Before we proceed further ...........

But first answer me few Questions .

What is the Business of MCDonalds ?
What is the purpose of this site ?
What should be the minimum age of marriage ?

But before answering them don't ask your friends for answers , write whatever you know, Ok.

I have asked these questions , just to point out the difference between the Illusion and the Real Truth


----------



## sskohli (Oct 10, 2005)

Sat Sri Akal
What is the Business of MCDonalds ?
A. Real Estate ( Read in some book )

What is the purpose of this site ?
A.To clear myths about sikhism and to have a healthy debate on all aspects of sikhism, and to encourage younger sikhs to appreciate sikhism

What should be the minimum age of marriage ?
Dunno that is a difficult thing to answer, I guess around 25ish when you are self sufficient

All these are so independent questions, didn't get their relevance with Our topic of discussion here??

Waheguruji ka khalsa (am i??)
sskohli


----------



## devinesanative (Oct 11, 2005)

Dear friend SSKOHLI


Thought they are independent answers , but they do 
have relevance.

Your answer to the first Question is Right Answer 
, But I don't think that many people know that , 
Some may say the Hamburger is the Business of 
MCDonald.

About Truth , Every one says that god is truth and 
thus ends there everything .......

Let us explore the How to relate truth and 
ignorance with day to day living .

Truth about MCDonald :

It is also a truth that they sell Hamburgers .....
It is also a truth that they their real business 
is Real Estate .......

Though the first is also truth , but it is 
ILLUSION to the ignorant , and if that ignorant 
person starts business , wishes to create chain of 
restaurants , only on the basis of Hamburgers 
without knowing the real thing ........ Will his 
business survive........

Your Answer to the second question is also true , 
But it is also an Illusion ,
Starting a discussion forum based on religion is a 
good busines model .
(Sorry Aman Veer ji ...... its just an example ).

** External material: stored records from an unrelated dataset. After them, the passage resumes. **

/-- BRANCH_RETRY: 1 s after its trip, once the culm is Regulating, a tripped branch precharges again; where another
source's line holds its port, or en is 0, the retry is cancelled and it stays Open (R120, R443); it refuses an external source
(R68). -/
def execBranchRetry (b : Branch) (s : State) : Ans :=
  let x := s.branches[b]
  match x.retryDue with
  | none => .next s
  | some t =>
    if x.st = .tripped ∧ t + 1000000 ≤ s.now then
      if s.otherLine bLOAD x.trip b.val = true ∨ s.branchEn b = false then .next ((s.cancelRetry bLOAD x.trip b.val).openBranch b)
      else if s.fedFromOutside b then .next (s.setBranch b { x with cause := 7 })
      else if s.culm.mode = .regulating then
        .next ((s.setBranch b { x with st := .precharge, since := s.now, retryDue := none, retryAt := some s.now,
                                       retrying := some x.trip }).beginRetry bLOAD x.trip b.val)
      else .next s
    else .next s

/-- Whether a branch waits for the restore order: Shed, or opened by R116 (R116, R123). -/
def State.waits (s : State) (b : Branch) : Bool :=
  s.branches[b].st == .shed || (s.branches[b].st == .opened && s.branches[b].await && s.branchEn b)

/-- Whether a branch comes before every other that waits: highest priority first, lowest index first (R123). -/
def State.firstToReturn (s : State) (b : Branch) : Bool :=
  allBranches.all fun k => k == b || !s.waits k || decide (s.branchPrio k < s.branchPrio b) ||
    (s.branchPrio k == s.branchPrio b && decide (b < k))

/-- BRANCH_RESTORE: one branch per 100 ms, when the culm has been within 0.5 V of the setpoint and the spare capacity
above 110 % of its last current for 1 s; never in Stubble (R123). -/
def execBranchRestore (b : Branch) (s : State) : Ans :=
  let near := match s.culm.near with
    | some t => decide (t + 1000000 ≤ s.now)
    | none => false
  let spare := match s.branches[b].spareSince with
    | some t => decide (t + 1000000 ≤ s.now)
    | none => false
  let apart := match s.culm.restoredAt with
    | some t => decide (t + 100000 ≤ s.now)
    | none => true
  if s.waits b && s.firstToReturn b && near && spare && apart && s.dom.st != .stubble &&
      s.halt[b.side.loadPort].isEmpty && s.safeLine.isEmpty then
    let t := s.tryPrecharge b
    .next (if s.fedFromOutside b then t else { t with culm := { t.culm with restoredAt := some s.now } })
  else .next s

/-- The first branch of a list shed, with a report of a LOAD source on an object (R122, R137). -/
def State.shedFirst (s : State) (bs : List Branch) (src : Src) (obj : Branch → Nat) : State :=
  match s.shedOrder bs with
  | b :: _ => (s.shedBranch b).occur bLOAD src (obj b)
  | [] => s

/-- PORT_SUM_OVERLOAD: above 240 A for 10 ms, the lowest-priority Closed branch of the port is shed, source 4, and the next no sooner
than 10 ms later (R122). -/
def execPortSumOverload (q : Side) (sum heldUs : Nat) (s : State) : Ans :=
  if 24000 < sum ∧ 10000 ≤ heldUs ∧ (s.loads[q].shedAt.all fun t => decide (t + 10000 ≤ s.now)) = true then
    let t := { s with loads := vset s.loads q { s.loads[q] with shedAt := some s.now } }
    .next (t.shedFirst (allBranches.filter fun b => b.side == q) 4 fun _ => q.val)
  else .next s

/-- Whether a branch is commanded Open (R147): in no state but Precharge and Closed is its switch on. -/
def BranchState.isOpen : BranchState → Bool
  | .precharge => false
  | .closed => false
  | _ => true

/-- BRANCH_SWITCH_FAILED: the output of a branch commanded Open within 1 V of the culm for 1 ms, LOAD source 6 (R147). -/
def execBranchSwitchFailed (b : Branch) (v heldUs : Nat) (s : State) : Ans :=
  if s.branches[b].st.isOpen = true ∧ v ≤ s.culm.vmeas + 1000 ∧ s.culm.vmeas ≤ v + 1000 ∧ 1000 ≤ heldUs then
    .next (s.occur bLOAD 6 b.val true)
  else .next s

/-! ### Writes of LOAD_BCTL (R120, R124, R140) -/

/-- The status bit of a Locked branch: that of the source of its last trip (R120). -/
def State.lockBit (s : State) (b : Branch) : Bool := s.flt[bLOAD].fst.getLsbD s.branches[b].trip.val

/-- A branch opened by en 0: a retry that waits is cancelled (R120). -/
def State.releaseBranch (s : State) (b : Branch) : State :=
  let x := s.branches[b]
  let t := (if x.retryDue.isSome then s.cancelRetry bLOAD x.trip b.val else s).openBranch b
  t.setBranch b { t.branches[b] with await := false, byHalt := false }

/-- What en does to a branch (R120, R124): 0 opens any but a Locked one and one that tripped in this iteration; a Locked one leaves
once its status bit is clear, en has been written 0 and then 1; 1 closes an Open one while the culm is Regulating. -/
def State.switchBranch (s : State) (b : Branch) : State :=
  let x := s.branches[b]
  let en := s.branchEn b
  if x.st = .locked then
    if s.lockBit b then s.setBranch b { x with unlocking := false }
    else if en = false then s.setBranch b { x with unlocking := true }
    else if x.unlocking then
      ((s.openBranch b).setBranch b { (s.openBranch b).branches[b] with unlocking := false, degraded := false }).closeBranch b
    else s
  else if en then s.closeBranch b
  else if x.st = .tripped ∧ x.since = s.now then s
  else s.releaseBranch b

/-- The effect of a write of LOAD_BCTL: the value stands, the branch record keeps it, and the branch follows (R120, R488). -/
def State.writeBctl (s : State) (b : Branch) (v : Word) : State :=
  let t := s.setReg (loadBctlAt b) v
  ({ t with ret := { t.ret with bctl := vset t.ret.bctl b (t.reg (loadBctlAt b)) } }.switchBranch b)

/-! ### The culm (R111-R118) -/

/-- Whether a Live Discharge flow may give current: above its cut-off, its profile and the BMS allow it (R114, R118, R194, R241,
R242). -/
def State.mayDischarge (s : State) (f : FlowCtx) : Bool :=
  !f.cut && (f.d.port.bind Port.bat?).any fun p => !(s.chg[p].wc.any (·.nodis)) && s.disLimit p != some 0

/-- Whether a source, borrow or discharge flow can supply the culm (R114). -/
def State.canSupply (s : State) : Bool :=
  allCtx.any fun c => s.ctx[c].st == .live &&
    (s.ctx[c].d.kind == 1 || (s.ctx[c].d.kind == 3 && s.mayDischarge s.ctx[c]) || s.ctx[c].d.kind == 6) &&
    match s.ctx[c].d.port.bind Port.group? with
    | some g => (s.members g).any fun k => s.cells[k].st != .fenced && s.cells[k].st != .off
    | none => false

/-- The culm Off: no flow can supply it, so every branch opens (R114). -/
def State.culmOff (s : State) : State :=
  { s.openAll with culm := { s.culm with mode := .off, within2 := none, near := none, shedLevels := 0 } }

Your anwer to the third question about the age , 
you have said that self sufficient .......... 

Self sufficient is relative term and what is the 
limit of self sufficient , cannot be defined 
........

But according to nature the Marriagble age should 
be something around 13 years approx for women and 
15 yrs around approx for men ......... 

So , just like above we seen that what is illusion 
and what is real truth . You can take many 
examples from your own life or the life of others 
, and start differentialting between the Illusion 
and Truth .


It will be a great exercise for your brain 
..........


But , it is certain from your first answer that 
the power of your brain is under your control , 
and thats a good thing .........


All these stuffs do have  relevance with our topic 
...................

Remember , when a bread is baked in low temp then 
it gets cooked from inside also , it takes time , 
but when baked in High temperature though it gets 
cooked at a faster pace and looks cooked nicely 
from outside , but from inside it is still 
uncooked........


----------



## sskohli (Oct 11, 2005)

Sat Sri Akal
Sorry Veerjee I am not going to go all awe and say wow what an excellent reply and all my doubts are cleared and i am a changed person.
But  I will definitely agree, that what you have said will definitely be good food for my mind and I am sure i will digest it slowly and knowingly and also want to have more bites of it. 
The fact still remains (atleast for me) that we (atleast me) tend to follow the crowd, our guruji was completely different from prevalent practices at that time and thus were able to find GOD. 
But how easy/difficult is it for common ppl like us to have our way and not unknowingly follow something which has become a trend, so much so that we don't even realise it that we are doing it. I am just not targeting infidelity, but any temptation becoming so common practice its just neXt to impossible for common masses like us to resist.
plain old
sandeep


----------



## manbir (Oct 11, 2005)

Waheguru Ji Ke Fateh

Sex is one of man activities of human being. It is one of many desires of men and women. Sexual instinct is one of the basic instincts a living being comes in this world. 
Kam, Krodh, Lobh, Moha, Ahankar are the desires we remain busy throughout our life. These keep troubling us at some stage of our life. We have been advise by our Guru to live with these desires and control them in a way so that not to get enslaved by them. The task is not easy but we keep fighting them.
What I feel ( I may be wrong) out of these Five, the desire of Kam should be the easiest to control. 
At a given situation the attraction of sex may be the most logical outcome of that particular situation for a Normal Human being. But how we face it and Not get entangled in the circle of desires is what differentiates a Sikh from a Gursikh. 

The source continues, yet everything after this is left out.